THE TASK:
The answer should be an exact copy of the data.

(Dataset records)
-- ==== Sys2Proof/Tests/Slice0.lean ====
section
/-! SUPPORT. Tests: words decoded, ill-formed terms refused, single steps with values from the spec's examples, and states
that meet the hypotheses of the statements of Certificates/Slice0/Obligations.lean. -/
namespace Sys2Proof.Tests
open Sys2Proof Sys2Proof.Machine

set_option Elab.async false

/-! Helpers. -/

/-- The issuing path of `i` in `s`, if no check refuses the word, some lane executes, and `h` holds of the two. -/
noncomputable def meets (i : Instr) (s : State) (h : State → Iss → Prop) [∀ s x, Decidable (h s x)] : Bool :=
  match s.issuer (wordOf i) with
  | none => false
  | some x => (refuse s x (Instr.sig i)).isNone && decide (x.act ≠ 0) && !(s.regError x) && decide (h s x)

/-- The hypotheses of a statement about `i` are met together in `s`. -/
def Meets (i : Instr) (s : State) (h : State → Iss → Prop) : Prop := ∃ x, Runs i s x ∧ h s x

theorem meets_of {i : Instr} {s : State} {h : State → Iss → Prop} [∀ s x, Decidable (h s x)] (w : meets i s h = true) :
    Meets i s h := by
  unfold meets at w
  split at w
  · cases w
  · next x e =>
    simp only [Bool.and_eq_true, Bool.not_eq_true', decide_eq_true_eq, Option.isNone_iff_eq_none] at w
    exact ⟨x, ⟨e, w.1.1.1, w.1.1.2, w.1.2⟩, w.2⟩

/-- Every instruction of a list runs in `s`. -/
theorem runs_all {is : List Instr} {s : State} (w : (is.all (fun i => meets i s (fun _ _ => True))) = true) :
    ∀ i ∈ is, Meets i s always := by
  intro i hi
  obtain ⟨x, hx, -⟩ := meets_of (List.all_eq_true.mp w i hi)
  exact ⟨x, hx, trivial⟩

/-- The word of `i` is issued in `s`, refused or not, and `h` holds. -/
noncomputable def issued (i : Instr) (s : State) (h : State → Iss → Prop) [∀ s x, Decidable (h s x)] : Bool :=
  match s.issuer (wordOf i) with
  | none => false
  | some x => decide (h s x)

def Issued (i : Instr) (s : State) (h : State → Iss → Prop) : Prop := ∃ x, s.issuer (wordOf i) = some x ∧ h s x

theorem issued_of {i : Instr} {s : State} {h : State → Iss → Prop} [∀ s x, Decidable (h s x)] (w : issued i s h = true) :
    Issued i s h := by
  unfold issued at w
  split at w
  · cases w
  · next x e => exact ⟨x, e, of_decide_eq_true w⟩

/-- The word of every instruction of a list is issued in `s`. -/
theorem issued_all {is : List Instr} {s : State} (w : (is.all (fun i => issued i s (fun _ _ => True))) = true) :
    ∀ i ∈ is, ∃ x, s.issuer (wordOf i) = some x := by
  intro i hi
  obtain ⟨x, hx, -⟩ := issued_of (List.all_eq_true.mp w i hi)
  exact ⟨x, hx⟩

/-- Is an outcome a next state? -/
def isNext (o : Host.Outcome State Fault Refusal) : Bool :=
  match o with
  | .next _ => true
  | .fault _ => false
  | .refused _ => false

theorem next_of {o : Host.Outcome State Fault Refusal} (w : isNext o = true) : ∃ t, o = .next t := by
  cases o with
  | next t => exact ⟨t, rfl⟩
  | fault f => cases w
  | refused f => cases w

/-- Control core 0 after reset with its thread changed. -/
def core0 (f : Grp → Grp) : State := { State.reset with units := [(81920, f bootThread)] }

/-- A group of 8 lanes on core 0, alone in gang 3 of context 5, with the whole address space in q0. -/
def grp8 : Grp :=
  { width := 8, level := .user, vd := 1, ctx := some 5, aspace := .boot, pcc := bootCap, q := [(0, rootCap)], gang := some 3,
    kern := { entry := 64, text := (0, 4096), width := 8, scratch := 4096, crib := 8192, cribN := 4, handler := some 128 },
    slotA := some { pc := 64, mask := 0xFF } }

def gang3 : Gang := { launch := none, core := 0, units := [some 0], scratch := 4096, cribLen := 8192, cribN := 4 }

def part0 : Part := { row0 := 0, row1 := 1, col0 := 0, col1 := 1 }

/-- That group's turn, with the group and the gang changed. -/
def onGrp (f : Grp → Grp) (k : Gang → Gang) : State :=
  { State.reset with
    agenda := [.issue 0 false], cur := (0, false), units := [(0, f grp8)], gangs := [(3, k gang3)]
    ctxs := [(5, { vd := 1, root := 0x4000 })], vds := [(1, { live := true })], parts := [(0, part0)] }

def grp : State := onGrp id id

/-- A group at level K. -/
def kgrp : State := onGrp (fun g => { g with level := .kernel }) id

/-- A group with a value in s0. -/
def withS0 (a : Nat) : State := onGrp (fun g => { g with s := [(0, BitVec.ofNat 32 a)] }) id

/-- A capability for the whole address space at an address. -/
def capTo (a : Nat) : Cap := rootCap.withCursor a

/-- A tile descriptor of one row of four FP32 elements, of a class, with its storage at an address. -/
def descOf (cls base : Nat) : Nat := 2 ^ 288 + 4 * 2 ^ 256 + 16 * 2 ^ 224 + cls * 2 ^ 216 + (capTo base).bits.toNat

/-- A timeline operand through q0 passes its checks, and `h` holds of its place. -/
def onTl (s : State) (x : Iss) (need : Need) (h : LaneAt → Bool) : Bool :=
  match x.timeline s 0#4 need with
  | .ok at_ => (x.gate s false [at_]).isNone && h at_
  | .error _ => false

/-- An object of VD 1 whose virtual and physical addresses are equal. -/
def objOf (otype pa : Nat) (count : Nat := 0) : Obj := { otype := otype, vd := 1, va := pa, pa := pa, count := count }

/-- A region at 0x4000 through q1, with its context. -/
def regionSt (f : Grp → Grp) (k : Ctx) (m : State → State) : State :=
  m { onGrp (fun g => f { g with level := .kernel, q := [(0, rootCap), (1, objCap 6 0x4000 0 0x0018)] }) id with
    objs := [objOf 6 0x4000], ctxs := [(5, { k with vd := 1, root := 0x4000 })] }

def ctx0 : Ctx := { vd := 1, root := 0x4000 }
def region0 : Obj := objOf 6 0x4000

/-- A launch record with capabilities in some granules, by slot of the record. -/
def recOf (caps : List (Nat × Cap)) : BitVec 6144 := BitVec.ofNat 6144 (caps.foldl (fun n e => n + e.2.bits.toNat * 2 ^ (128 * e.1)) 0)
def tagsOf (caps : List (Nat × Cap)) : BitVec 48 := BitVec.ofNat 48 (caps.foldl (fun n e => n + 2 ^ e.1) 0)

def lau (caps : List (Nat × Cap)) : Launch :=
  { vd := 1, num := 1, ctx := 5, bits := recOf caps, tags := tagsOf caps, kern := grp8.kern, aspace := .boot, region := 0x4000,
    state := .running }

/-- The group in gang 3 of launch 1. -/
def inLaunch (caps : List (Nat × Cap)) (us : List (Option Nat)) (m : State → State) : State :=
  m { onGrp (fun g => { g with launch := some 1 }) (fun k => { k with launch := some 1, units := us }) with launches := [(1, lau caps)] }

/-- Control core 0 with two VDs and a partition. -/
def ctl (f : Grp → Grp) (m : State → State) : State :=
  m { core0 f with vds := [(0, { live := true, root := 0x4000 }), (1, { live := true })], parts := onGrp id id |>.parts }

def saved0 : Saved := ⟨5, 0, gang3, [], [], [], [], [], []⟩


/-! Decoding: every encoded instruction's word, written field by field from the tables of spec/07 to spec/16. -/

/-- The decoder reads each word as its instruction. -/
noncomputable def reads (es : List (Nat × Instr)) : Bool := es.all (fun e => decide (decodeTableWord 32 e.1 = some e.2))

PROBLEM SOLUTION:
-- ==== Sys2Proof/Tests/Slice0.lean ====
section
/-! SUPPORT. Tests: words decoded, ill-formed terms refused, single steps with values from the spec's examples, and states
that meet the hypotheses of the statements of Certificates/Slice0/Obligations.lean. -/
namespace Sys2Proof.Tests
open Sys2Proof Sys2Proof.Machine

set_option Elab.async false

/-! Helpers. -/

/-- The issuing path of `i` in `s`, if no check refuses the word, some lane executes, and `h` holds of the two. -/
noncomputable def meets (i : Instr) (s : State) (h : State → Iss → Prop) [∀ s x, Decidable (h s x)] : Bool :=
  match s.issuer (wordOf i) with
  | none => false
  | some x => (refuse s x (Instr.sig i)).isNone && decide (x.act ≠ 0) && !(s.regError x) && decide (h s x)

/-- The hypotheses of a statement about `i` are met together in `s`. -/
def Meets (i : Instr) (s : State) (h : State → Iss → Prop) : Prop := ∃ x, Runs i s x ∧ h s x

theorem meets_of {i : Instr} {s : State} {h : State → Iss → Prop} [∀ s x, Decidable (h s x)] (w : meets i s h = true) :
    Meets i s h := by
  unfold meets at w
  split at w
  · cases w
  · next x e =>
    simp only [Bool.and_eq_true, Bool.not_eq_true', decide_eq_true_eq, Option.isNone_iff_eq_none] at w
    exact ⟨x, ⟨e, w.1.1.1, w.1.1.2, w.1.2⟩, w.2⟩

/-- Every instruction of a list runs in `s`. -/
theorem runs_all {is : List Instr} {s : State} (w : (is.all (fun i => meets i s (fun _ _ => True))) = true) :
    ∀ i ∈ is, Meets i s always := by
  intro i hi
  obtain ⟨x, hx, -⟩ := meets_of (List.all_eq_true.mp w i hi)
  exact ⟨x, hx, trivial⟩

/-- The word of `i` is issued in `s`, refused or not, and `h` holds. -/
noncomputable def issued (i : Instr) (s : State) (h : State → Iss → Prop) [∀ s x, Decidable (h s x)] : Bool :=
  match s.issuer (wordOf i) with
  | none => false
  | some x => decide (h s x)

def Issued (i : Instr) (s : State) (h : State → Iss → Prop) : Prop := ∃ x, s.issuer (wordOf i) = some x ∧ h s x

theorem issued_of {i : Instr} {s : State} {h : State → Iss → Prop} [∀ s x, Decidable (h s x)] (w : issued i s h = true) :
    Issued i s h := by
  unfold issued at w
  split at w
  · cases w
  · next x e => exact ⟨x, e, of_decide_eq_true w⟩

/-- The word of every instruction of a list is issued in `s`. -/
theorem issued_all {is : List Instr} {s : State} (w : (is.all (fun i => issued i s (fun _ _ => True))) = true) :
    ∀ i ∈ is, ∃ x, s.issuer (wordOf i) = some x := by
  intro i hi
  obtain ⟨x, hx, -⟩ := issued_of (List.all_eq_true.mp w i hi)
  exact ⟨x, hx⟩

/-- Is an outcome a next state? -/
def isNext (o : Host.Outcome State Fault Refusal) : Bool :=
  match o with
  | .next _ => true
  | .fault _ => false
  | .refused _ => false

theorem next_of {o : Host.Outcome State Fault Refusal} (w : isNext o = true) : ∃ t, o = .next t := by
  cases o with
  | next t => exact ⟨t, rfl⟩
  | fault f => cases w
  | refused f => cases w

/-- Control core 0 after reset with its thread changed. -/
def core0 (f : Grp → Grp) : State := { State.reset with units := [(81920, f bootThread)] }

/-- A group of 8 lanes on core 0, alone in gang 3 of context 5, with the whole address space in q0. -/
def grp8 : Grp :=
  { width := 8, level := .user, vd := 1, ctx := some 5, aspace := .boot, pcc := bootCap, q := [(0, rootCap)], gang := some 3,
    kern := { entry := 64, text := (0, 4096), width := 8, scratch := 4096, crib := 8192, cribN := 4, handler := some 128 },
    slotA := some { pc := 64, mask := 0xFF } }

def gang3 : Gang := { launch := none, core := 0, units := [some 0], scratch := 4096, cribLen := 8192, cribN := 4 }

def part0 : Part := { row0 := 0, row1 := 1, col0 := 0, col1 := 1 }

/-- That group's turn, with the group and the gang changed. -/
def onGrp (f : Grp → Grp) (k : Gang → Gang) : State :=
  { State.reset with
    agenda := [.issue 0 false], cur := (0, false), units := [(0, f grp8)], gangs := [(3, k gang3)]
    ctxs := [(5, { vd := 1, root := 0x4000 })], vds := [(1, { live := true })], parts := [(0, part0)] }

def grp : State := onGrp id id

/-- A group at level K. -/
def kgrp : State := onGrp (fun g => { g with level := .kernel }) id

/-- A group with a value in s0. -/
def withS0 (a : Nat) : State := onGrp (fun g => { g with s := [(0, BitVec.ofNat 32 a)] }) id

/-- A capability for the whole address space at an address. -/
def capTo (a : Nat) : Cap := rootCap.withCursor a

/-- A tile descriptor of one row of four FP32 elements, of a class, with its storage at an address. -/
def descOf (cls base : Nat) : Nat := 2 ^ 288 + 4 * 2 ^ 256 + 16 * 2 ^ 224 + cls * 2 ^ 216 + (capTo base).bits.toNat

/-- A timeline operand through q0 passes its checks, and `h` holds of its place. -/
def onTl (s : State) (x : Iss) (need : Need) (h : LaneAt → Bool) : Bool :=
  match x.timeline s 0#4 need with
  | .ok at_ => (x.gate s false [at_]).isNone && h at_
  | .error _ => false

/-- An object of VD 1 whose virtual and physical addresses are equal. -/
def objOf (otype pa : Nat) (count : Nat := 0) : Obj := { otype := otype, vd := 1, va := pa, pa := pa, count := count }

/-- A region at 0x4000 through q1, with its context. -/
def regionSt (f : Grp → Grp) (k : Ctx) (m : State → State) : State :=
  m { onGrp (fun g => f { g with level := .kernel, q := [(0, rootCap), (1, objCap 6 0x4000 0 0x0018)] }) id with
    objs := [objOf 6 0x4000], ctxs := [(5, { k with vd := 1, root := 0x4000 })] }

def ctx0 : Ctx := { vd := 1, root := 0x4000 }
def region0 : Obj := objOf 6 0x4000

/-- A launch record with capabilities in some granules, by slot of the record. -/
def recOf (caps : List (Nat × Cap)) : BitVec 6144 := BitVec.ofNat 6144 (caps.foldl (fun n e => n + e.2.bits.toNat * 2 ^ (128 * e.1)) 0)
def tagsOf (caps : List (Nat × Cap)) : BitVec 48 := BitVec.ofNat 48 (caps.foldl (fun n e => n + 2 ^ e.1) 0)

def lau (caps : List (Nat × Cap)) : Launch :=
  { vd := 1, num := 1, ctx := 5, bits := recOf caps, tags := tagsOf caps, kern := grp8.kern, aspace := .boot, region := 0x4000,
    state := .running }

/-- The group in gang 3 of launch 1. -/
def inLaunch (caps : List (Nat × Cap)) (us : List (Option Nat)) (m : State → State) : State :=
  m { onGrp (fun g => { g with launch := some 1 }) (fun k => { k with launch := some 1, units := us }) with launches := [(1, lau caps)] }

/-- Control core 0 with two VDs and a partition. -/
def ctl (f : Grp → Grp) (m : State → State) : State :=
  m { core0 f with vds := [(0, { live := true, root := 0x4000 }), (1, { live := true })], parts := onGrp id id |>.parts }

def saved0 : Saved := ⟨5, 0, gang3, [], [], [], [], [], []⟩


/-! Decoding: every encoded instruction's word, written field by field from the tables of spec/07 to spec/16. -/

/-- The decoder reads each word as its instruction. -/
noncomputable def reads (es : List (Nat × Instr)) : Bool := es.all (fun e => decide (decodeTableWord 32 e.1 = some e.2))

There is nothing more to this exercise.